Voltamos pra casa, amadurecendo a ideia e, ao comentar com o Fábio ele reivindicou o direito de viajar junto.
Fiquei mais tranqüila, porque o Mauro era menor de idade e os dois juntos estariam mais seguros.
O Walter topou patrocinar a aventura e então partimos pro roteiro.

Para isso tivemos a assessoria de um casal de amigos que havia viajado o mundo, os saudosos Sylvio e Ione.
Roteiro feito, partimos pra pesquisa de albergues e trens.
Nessa  época não contávamos com a internet, portanto, tivemos que pesquisar no Manual do Albergue da Juventude e no Guia de trens Eurail pass.
A partir da passagem São Paulo/ Madri e do roteiro, que sugeria tantos dias em cada cidade, reservamos os albergues, quase todos, bem como compramos os tikets que davam direito a viajar dois meses pela Europa, bastando pra isso preencher as folhas relativas a cada dia, especificando a cidade.
Cada um levou U$ 3000,00 em traveller check.

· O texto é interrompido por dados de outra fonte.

-- ==== Sys2Proof/Machine/Environment.lean ====
section
/-! DEFINITION. The operations of the host environment (R8): reset, cycle rebase, bank lock, patch, bank query; and
the construction and installation that stand before them (70_reset_and_hazards.md R270, R274). -/

namespace Sys2Proof.Machine

/-- `Reset(now)` (R271). `bank_locked`, `image` and `arm_state` are left as they are. -/
def resetDevice (now : Cycles) (s : State) : State :=
  { s with
    ram := resetRam s.image s.ramInit
    currentBank := Config.startupBank
    mode := 0xFF
    ldaOperandAddr := 0
    jmpOperandAddr := 0
    fastJumpActive := 0
    musicCounters := ⟨0, 0, 0⟩
    musicFrequencies := ⟨0, 0, 0⟩
    musicWaveformSize := ⟨Config.waveSizeReset, Config.waveSizeReset, Config.waveSizeReset⟩
    audioCycles := now
    armCycles := now
    oscRem := 0
    fractionalClocks := 0 }

/-- A baseline less the offset, both signed (DESIGN CHOICE: the offset's type, log 29); a free value where the
difference does not fit an `i64` (R276, log 19). -/
def rebase (c offset : Cycles) (op site : Nat) : Cycles :=
  let r := c.toInt - offset.toInt
  if -9223372036854775808 ≤ r ∧ r < 9223372036854775808 then BitVec.ofInt 64 r else Config.freeCycles op site

/-- The image index that `Patch` writes (R251). -/
def patchIndex (s : State) (a : Offset) : Nat := Config.programBase + progIndex s a

/-- RESET (R271). -/
def execReset (now : Cycles) (s : State) : Step := .next (answer .nothing (resetDevice now s))

/-- CYCLESRESET (R276). -/
def execCyclesreset (offset : Cycles) (s : State) : Step :=
  .next (answer .nothing
    { s with
      audioCycles := rebase s.audioCycles offset s.freeCount 0
      armCycles := rebase s.armCycles offset s.freeCount 1 })

/-- SETBANKLOCK (R252). -/
def execSetbanklock (b : Bool) (s : State) : Step := .next (answer .nothing { s with bankLocked := b })

/-- PATCH (R251): offsets below 0x40 are refused with `false`; the value answered on a write is `true` (D27). -/
def execPatch (addr : Word16) (val : Byte) (s : State) : Step :=
  let a := windowOffset addr
  if 0x40 ≤ a.toNat then .next (answer (.flag true) { s with image := writeByte s.image (patchIndex s a) val })
  else .next (answer (.flag false) s)

/-- GETBANK (R163). -/
def execGetbank (s : State) : Step := .next (answer (.bank s.currentBank) s)

/-- Image byte `k` of a file: its own byte, or a free value past its end (R270, D20). -/
def constructedByte (file : List Byte) (k : Nat) : Byte := file.getD k (Config.imageFill k)

/-- Construction from a file, followed by power-on's `Reset(now)` (R270, R271, N21); a file shorter than 2 KiB is
refused (R274, U3). No operation of a program reaches it (log 25). -/
def construct (file : List Byte) (ramInit : Memory) (osc : OscArith) (trapFatal : Bool) (now : Cycles) : Step :=
  if file.length < Config.driverSize then .refused .imageTooShort
  else
    .next (resetDevice now
      { State.reset with
        image := writeBytes [] 0 ((List.range Config.imageSize).map (constructedByte file))
        ramInit := ramInit
        oscArith := osc
        trapFatal := trapFatal })

/-- `install`: connect the window and select the start-up bank through `bank(n)` (R274). -/
def install (s : State) : State := bank Config.startupBank s

end Sys2Proof.Machine
end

Com um amigo, cujos filhos eram chegados em aventuras, arranjamos as Mochilas e organizamos as roupas: 1 calças jeans, 7 camisetas brancas, cuecas, meias, minhocões e camisetas de manga comprida e um bom agasalho pra cada um. Não me recordo mais, mas creio que dois pares de tênis (ou será que foi um só).

Estava tudo reservado, quando o André, amigão do Fábio, contando pra mãe da aventura da viagem, recebeu o incentivo dela pra que fosse também. E ele conseguiu providenciar passaporte, passagem, tickets de trem e reserva nos mesmos albergues, em tempo recorde.
A ida do André deixou o Fábio mais aliviado, já que se sentia responsável pelo Mauro.

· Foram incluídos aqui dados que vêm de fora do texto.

/-! ### Conditional updates -/

@[simp] theorem bank_image (n : Fin 7) (s : State) : (bank n s).image = s.image := by
  unfold bank; split <;> rfl
@[simp] theorem bank_ram (n : Fin 7) (s : State) : (bank n s).ram = s.ram := by
  unfold bank; split <;> rfl
@[simp] theorem bank_mode (n : Fin 7) (s : State) : (bank n s).mode = s.mode := by
  unfold bank; split <;> rfl
@[simp] theorem bank_ldaOperandAddr (n : Fin 7) (s : State) : (bank n s).ldaOperandAddr = s.ldaOperandAddr := by
  unfold bank; split <;> rfl
@[simp] theorem bank_jmpOperandAddr (n : Fin 7) (s : State) : (bank n s).jmpOperandAddr = s.jmpOperandAddr := by
  unfold bank; split <;> rfl
@[simp] theorem bank_fastJumpActive (n : Fin 7) (s : State) : (bank n s).fastJumpActive = s.fastJumpActive := by
  unfold bank; split <;> rfl
@[simp] theorem bank_musicCounters (n : Fin 7) (s : State) : (bank n s).musicCounters = s.musicCounters := by
  unfold bank; split <;> rfl
@[simp] theorem bank_musicFrequencies (n : Fin 7) (s : State) : (bank n s).musicFrequencies = s.musicFrequencies := by
  unfold bank; split <;> rfl
@[simp] theorem bank_musicWaveformSize (n : Fin 7) (s : State) : (bank n s).musicWaveformSize = s.musicWaveformSize := by
  unfold bank; split <;> rfl
@[simp] theorem bank_audioCycles (n : Fin 7) (s : State) : (bank n s).audioCycles = s.audioCycles := by
  unfold bank; split <;> rfl
@[simp] theorem bank_armCycles (n : Fin 7) (s : State) : (bank n s).armCycles = s.armCycles := by
  unfold bank; split <;> rfl
@[simp] theorem bank_oscRem (n : Fin 7) (s : State) : (bank n s).oscRem = s.oscRem := by
  unfold bank; split <;> rfl
@[simp] theorem bank_bankLocked (n : Fin 7) (s : State) : (bank n s).bankLocked = s.bankLocked := by
  unfold bank; split <;> rfl
@[simp] theorem bank_armState (n : Fin 7) (s : State) : (bank n s).armState = s.armState := by
  unfold bank; split <;> rfl
@[simp] theorem bank_ramInit (n : Fin 7) (s : State) : (bank n s).ramInit = s.ramInit := by
  unfold bank; split <;> rfl
@[simp] theorem bank_oscArith (n : Fin 7) (s : State) : (bank n s).oscArith = s.oscArith := by
  unfold bank; split <;> rfl
@[simp] theorem bank_trapFatal (n : Fin 7) (s : State) : (bank n s).trapFatal = s.trapFatal := by
  unfold bank; split <;> rfl
@[simp] theorem bank_fractionalClocks (n : Fin 7) (s : State) : (bank n s).fractionalClocks = s.fractionalClocks := by
  unfold bank; split <;> rfl
@[simp] theorem bank_sequencer (n : Fin 7) (s : State) : (bank n s).sequencer = s.sequencer := by
  unfold bank; split <;> rfl
@[simp] theorem bank_armFaulted (n : Fin 7) (s : State) : (bank n s).armFaulted = s.armFaulted := by
  unfold bank; split <;> rfl
@[simp] theorem bank_hostQueue (n : Fin 7) (s : State) : (bank n s).hostQueue = s.hostQueue := by
  unfold bank; split <;> rfl
@[simp] theorem bank_armQueue (n : Fin 7) (s : State) : (bank n s).armQueue = s.armQueue := by
  unfold bank; split <;> rfl
@[simp] theorem bank_result (n : Fin 7) (s : State) : (bank n s).result = s.result := by
  unfold bank; split <;> rfl
@[simp] theorem bank_freeCount (n : Fin 7) (s : State) : (bank n s).freeCount = s.freeCount := by
  unfold bank; split <;> rfl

Assim, no início de janeiro de 1991, embarcamos os três jovens num vôo da Iberia com destino a Madri.
Tentei reproduzir aqui o roteiro, mas precisei da ajuda do Fábio: Madri, Toledo, Lisboa, com direito a Cascais e Sintra, Sevilha, Málaga, Granada, Barcelona, Mônaco, Lerici (La Spezia), Roma, Florença, Pisa, Veneza e Trieste.

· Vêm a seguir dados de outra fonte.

/-- What AMPLITUDE writes, whichever the arithmetic: where the update advances the counters of `u` by `whole` ticks,
the next state is `u` but for counters and answer. -/
theorem exec_amplitude_of_update {now : Cycles} {s u : State} {whole : Int}
    (h : amplitudeUpdate now s = advanceCounters whole u) :
    ∃ t, exec (.amplitude now) s = .next t ∧
      t = { u with musicCounters := t.musicCounters, result := t.result } ∧
      ∀ v : Fin 3, ((t.musicCounters.get v).toNat : Int) =
        if whole ≤ 0 then ((u.musicCounters.get v).toNat : Int)
        else ((u.musicCounters.get v).toNat + (u.musicFrequencies.get v).toNat * whole) % 4294967296 := by
  refine ⟨_, exec_amplitude now s, ?frame, fun v => ?counters⟩
  case frame => rw [h, advanceCounters_eq]; rfl
  case counters => rw [answer_musicCounters, h]; exact get_advanceCounters_toNat whole u v

/-- Settles O11, from the update under rational arithmetic. -/
theorem amplitudeAdvancesTheOscillator : Obligations.AmplitudeAdvancesTheOscillator := by
  intro now s hrat x
  obtain ⟨t, hexec, hframe, hcounters⟩ :=
    exec_amplitude_of_update (updateAudio_of_rational (s := clearLda (clearJump s)) now hrat)
  have hrem : t.oscRem = (ticksRational (audioDelta now s) s.oscRem).2 := by rw [hframe]; rfl
  refine ⟨t, hexec, ?frame, ?residue, hcounters⟩
  case frame => rw [hrem]; exact hframe
  case residue => rw [hrem]; exact ticksRational_rem _ _

/-- Settles O12, from the update under binary64 arithmetic. -/
theorem amplitudeUnderBinary64KeepsTheRationalResidue :
    Obligations.AmplitudeUnderBinary64KeepsTheRationalResidue := fun now s hf64 =>
  exec_amplitude_of_update (updateAudio_of_f64Reference (s := clearLda (clearJump s)) now hf64)

/-! ### What the sample reads (R145 to R149) -/

section
variable (now : Cycles) (s : State)

@[simp] theorem amplitudeUpdate_image : (amplitudeUpdate now s).image = s.image := by simp [amplitudeUpdate]

@[simp] theorem amplitudeUpdate_ram : (amplitudeUpdate now s).ram = s.ram := by simp [amplitudeUpdate]

@[simp] theorem amplitudeUpdate_mode : (amplitudeUpdate now s).mode = s.mode := by simp [amplitudeUpdate]

@[simp] theorem amplitudeUpdate_musicWaveformSize :
    (amplitudeUpdate now s).musicWaveformSize = s.musicWaveformSize := by simp [amplitudeUpdate]

@[simp] theorem amplitudeUpdate_freeCount : (amplitudeUpdate now s).freeCount = s.freeCount := by
  simp [amplitudeUpdate]

@[simp] theorem digitalAudioOn_amplitudeUpdate : digitalAudioOn (amplitudeUpdate now s) = digitalAudioOn s := by
  simp [digitalAudioOn]

@[simp] theorem getWaveform_amplitudeUpdate (v : Fin 3) : getWaveform (amplitudeUpdate now s) v = getWaveform s v := by
  simp [getWaveform]

end

/-! ### The digital sample (R146, R147) -/

/-- The sample address as a number (R146, D21). -/
theorem sampleAddr_toNat (s : State) : (sampleAddr s).toNat =
    ((readLE32 s.ram 0x07F0).toNat + s.musicCounters.v0.toNat / 2097152) % 4294967296 := by
  rw [sampleAddr, BitVec.toNat_add, BitVec.toNat_ushiftRight, Nat.shiftRight_eq_div_pow]
  rfl

theorem armRomOffset?_of_lt {x : Word32} (h : x.toNat < 0x8000) : armRomOffset? x = some x.toNat := if_pos h

theorem armRamOffset?_of_mem {x : Word32} (h : 0x40000000 ≤ x.toNat ∧ x.toNat < 0x40002000) :
    armRamOffset? x = some (x.toNat - 0x40000000) := if_pos h

/-- The sampled byte by the three regions of the address (R146, R244). -/
theorem sampleByte_eq (s : State) : sampleByte s =
    if (sampleAddr s).toNat < 0x8000 then readByte s.image (sampleAddr s).toNat
    else if 0x40000000 ≤ (sampleAddr s).toNat ∧ (sampleAddr s).toNat < 0x40002000 then
      readByte s.ram ((sampleAddr s).toNat - 0x40000000)
    else 0 := by
  unfold sampleByte
  split_ifs with hrom hram
  · rw [armRomOffset?_of_lt hrom]
  · rw [armRomOffset?_eq_none_iff.mpr (not_lt.mp hrom), armRamOffset?_of_mem hram]
  · rw [armRomOffset?_eq_none_iff.mpr (not_lt.mp hrom), armRamOffset?_eq_none_iff.mpr (by omega)]

/-- A nibble of a byte as a number (R147). -/
theorem nibble_eq (low : Bool) (b : Byte) : (if low then b else b >>> 4) &&& 0x0F =
    BitVec.ofNat 8 (if low then b.toNat % 16 else b.toNat / 16) := by
  have hb := b.isLt
  apply BitVec.eq_of_toNat_eq
  rw [BitVec.toNat_and, BitVec.toNat_ofNat, show (0x0F : Byte).toNat = 2 ^ 4 - 1 from rfl,
    Nat.and_two_pow_sub_one_eq_mod]
  cases low with
  | false =>
    simp only [Bool.false_eq_true, if_false, BitVec.toNat_ushiftRight, Nat.shiftRight_eq_div_pow]
    omega
  | true =>
    simp only [if_true]
    omega

/-- Settles O13, from the address, the region and the nibble of the updated state. -/
theorem amplitudeDigitalSampleIsTheNibble : Obligations.AmplitudeDigitalSampleIsTheNibble := by
  intro now s hdigital
  refine ⟨_, exec_amplitude now s, ?_⟩
  have hsample : sample (amplitudeUpdate now s) = digitalSample (amplitudeUpdate now s) := by
    rw [sample, digitalAudioOn_amplitudeUpdate, if_pos hdigital]
  simp only [answer_result, answer_musicCounters, hsample, digitalSample, nibble_eq, sampleByte_eq, sampleAddr_toNat,
    amplitudeUpdate_ram, amplitudeUpdate_image]

/-! ### The additive sample (R149, R150) -/

/-- The mixer index with its shift as a division (R149). -/
theorem mixerIndex_eq (s : State) (v : Fin 3) : mixerIndex s v =
    getWaveform s v + (s.musicCounters.get v).toNat / 2 ^ (s.musicWaveformSize.get v).toNat := by
  rw [mixerIndex, BitVec.toNat_ushiftRight, Nat.shiftRight_eq_div_pow]

/-- A term is a display byte where R150 does not open it, and its own free byte where it does (D10, D11). -/
theorem mixerTerm_eq (s : State) (v : Fin 3) : mixerTerm s v =
    if (s.musicWaveformSize.get v).toNat < 32 ∧ mixerIndex s v < 6144 then
      readByte s.ram (0x0800 + mixerIndex s v)
    else Config.freeByte s.freeCount (2 + v.val) := by
  unfold mixerTerm
  split_ifs with hopen hclosed hclosed
  · exact absurd hopen (by rw [not_or, not_le, not_le]; exact hclosed)
  · rfl
  · rfl
  · exact absurd (by rwa [not_or, not_le, not_le] at hopen) hclosed

/-- Settles O14, with the mixer terms of the updated state. -/
theorem amplitudeAdditiveSampleIsTheSum : Obligations.AmplitudeAdditiveSampleIsTheSum := by
  intro now s hadditive
  refine ⟨_, mixerTerm (amplitudeUpdate now s), exec_amplitude now s, ?sum, fun v => ?term⟩
  case sum =>
    rw [answer_result, sample, digitalAudioOn_amplitudeUpdate, hadditive]
    rfl
  case term =>
    have hterm := mixerTerm_eq (amplitudeUpdate now s) v
    simp only [mixerIndex_eq, getWaveform_amplitudeUpdate, amplitudeUpdate_ram, amplitudeUpdate_musicWaveformSize,
      amplitudeUpdate_freeCount] at hterm
    exact hterm

end Sys2Proof.Machine
end

section
/-! PROOFS, family 41_audio: the binary64 operations round to nearest, ties to even (R142, R143; D3, log 7). -/

namespace Sys2Proof.Machine

/-! ### The rounded significand -/

/-- The significand that `f64Round` keeps of `n / d`. -/
def f64Significand (n d : ℕ) : ℕ := roundHalfEven (scaledQuotient n d (f64Scale n d))

/-- The exponent steps and the significand of `n / d` in one number: all bits of the pattern but the sign. -/
def f64Magnitude (n d : ℕ) : ℕ := (1074 - f64Scale n d).toNat * 4503599627370496 + f64Significand n d

theorem f64Round_of_ne_zero {n : ℤ} (d : ℕ) (hn : n ≠ 0) : f64Round n d =
    BitVec.ofNat 64 ((if decide (n < 0) then 9223372036854775808 else 0) + f64Magnitude n.natAbs d) := by
  rw [f64Round, if_neg hn]
  simp only [decide_eq_true_eq]
  rfl

/-- The quotient that is rounded to the significand. -/
def f64Scaled (n d : ℕ) : ℚ := (n : ℚ) / d * 2 ^ f64Scale n d

theorem f64Scaled_lt {n d : ℕ} (hn : 0 < n) (hd : 0 < d) : f64Scaled n d < 2 ^ 53 := by
  obtain ⟨-, hlt, -⟩ := f64Scale_bounds n d hn hd
  exact hlt

theorem le_f64Scaled {n d : ℕ} (hn : 0 < n) (hd : 0 < d) (h : f64Scale n d < 1074) : 2 ^ 52 ≤ f64Scaled n d := by
  obtain ⟨-, -, hge⟩ := f64Scale_bounds n d hn hd
  exact hge h

/-- The significand is an integer nearest to the scaled quotient, and the even one where two are as near. -/
theorem f64Significand_nearest (n : ℕ) {d : ℕ} (hd : 0 < d) (k : ℤ) :
    |(f64Significand n d : ℚ) - f64Scaled n d| ≤ |(k : ℚ) - f64Scaled n d| ∧
    (|(f64Significand n d : ℚ) - f64Scaled n d| = |(k : ℚ) - f64Scaled n d| →
      k ≠ (f64Significand n d : ℕ) → f64Significand n d % 2 = 0) := by
  obtain ⟨a, b, hb, hquot, hratio⟩ := scaledQuotient_eq n d hd (f64Scale n d)
  rw [f64Significand, f64Scaled, hquot, ← hratio]
  exact roundHalfEven_nearest a b hb k

/-- Rounding passes no integer upwards. -/
theorem f64Significand_le {n d : ℕ} (hd : 0 < d) (k : ℕ) (h : f64Scaled n d ≤ k) :
    f64Significand n d ≤ k := by
  have hnear := (f64Significand_nearest n hd k).1
  rw [Int.cast_natCast, abs_of_nonneg (sub_nonneg.mpr h)] at hnear
  have hle := le_trans (le_abs_self _) hnear
  exact_mod_cast (sub_le_sub_iff_right _).mp hle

Aqui um parêntese - o André tinha a avó paterna morando em La Spezia e lá foram eles passar uma semana na casa da avozinha querida, onde se deliciaram com os quitutes especialmente feitos pra eles, além de terem suas roupas todas lavadas e colocadas pra secar com a ajuda dos vizinhos.
O Fábio lembrou que quando chegaram, com barba por fazer, e tocaram a campainha, Dona Maria Assunta, fechou a porta assustada para só abrir depois de uma certa insistência do neto, que batia na porta e dizia: - Nonna, sono io....André.
Telaro, em Lerici com a avó do André e postal do albergue de Strasbourg



E depois da Itália, foram a Berna, Interlaken, Viena, Salzburg, Heidelberg, Munique (onde passaram o Carnaval), Bruxelas, Brugges, Amsterdã, indo terminar em Paris. De Paris não queriam mais voltar. Estenderam a volta pra aproveitar um pouco mais.
Granada, Pisa, Salzburg e Florença

Amsterdã, Toledo, Paris e Madri


Foram dois meses em que viveram uma experiência incrível, com aventuras,  medos, traquinagens, passando frio, assustados com a perda do passaporte do Mauro, logo no primeiro dia (depois achado na própria mochila), com viagens noturnas de trem e o confronto com caras estranhos, pagando multa por terem dormido em uma cabine do trem, sem terem pago por isso, enfim. 
E, como não tinham toda essa noção de dinheiro, fizeram muita economia, comendo em bandejões, e comprando lanches em supermercados, tanto que voltaram com dois terços do que levaram em dinheiro.
Chegaram mais gordos (das inúmeras besteiras consumidas), cabeludos e barbudos, mas, tenho certeza de que foi inesquecível. Uma lembrança que vai ficar pra sempre de um período sem cartão de crédito, sem celular e sem as facilidades que hoje temos de comunicação.
Madri, Cascais, Bruges e Barcelona

Fico feliz de, com o Walter, ter proporcionado essa experiência aos dois.
Fico mais feliz ainda por ter esses depoimentos:
Do Fábio: “Muito boa mesmo a experiência. Muito legal o que vocês fizeram pela gente. Não sei se hoje, com a Júlia, eu teria coragem.”
Do Mauro:"Naquela época, sem internet, nos falávamos por telefone. Com a distância, a saudade era maior. Foi a primeira vez que ficamos tanto tempo longe e sozinhos.  Foi demais. Uma viagem que me fez amadurecer muito, uma oportunidade única. Lembro que quando voltei fiquei diferente alguns dias, consegui olhar o mundo de uma maneira diferente, voltei mais decidido."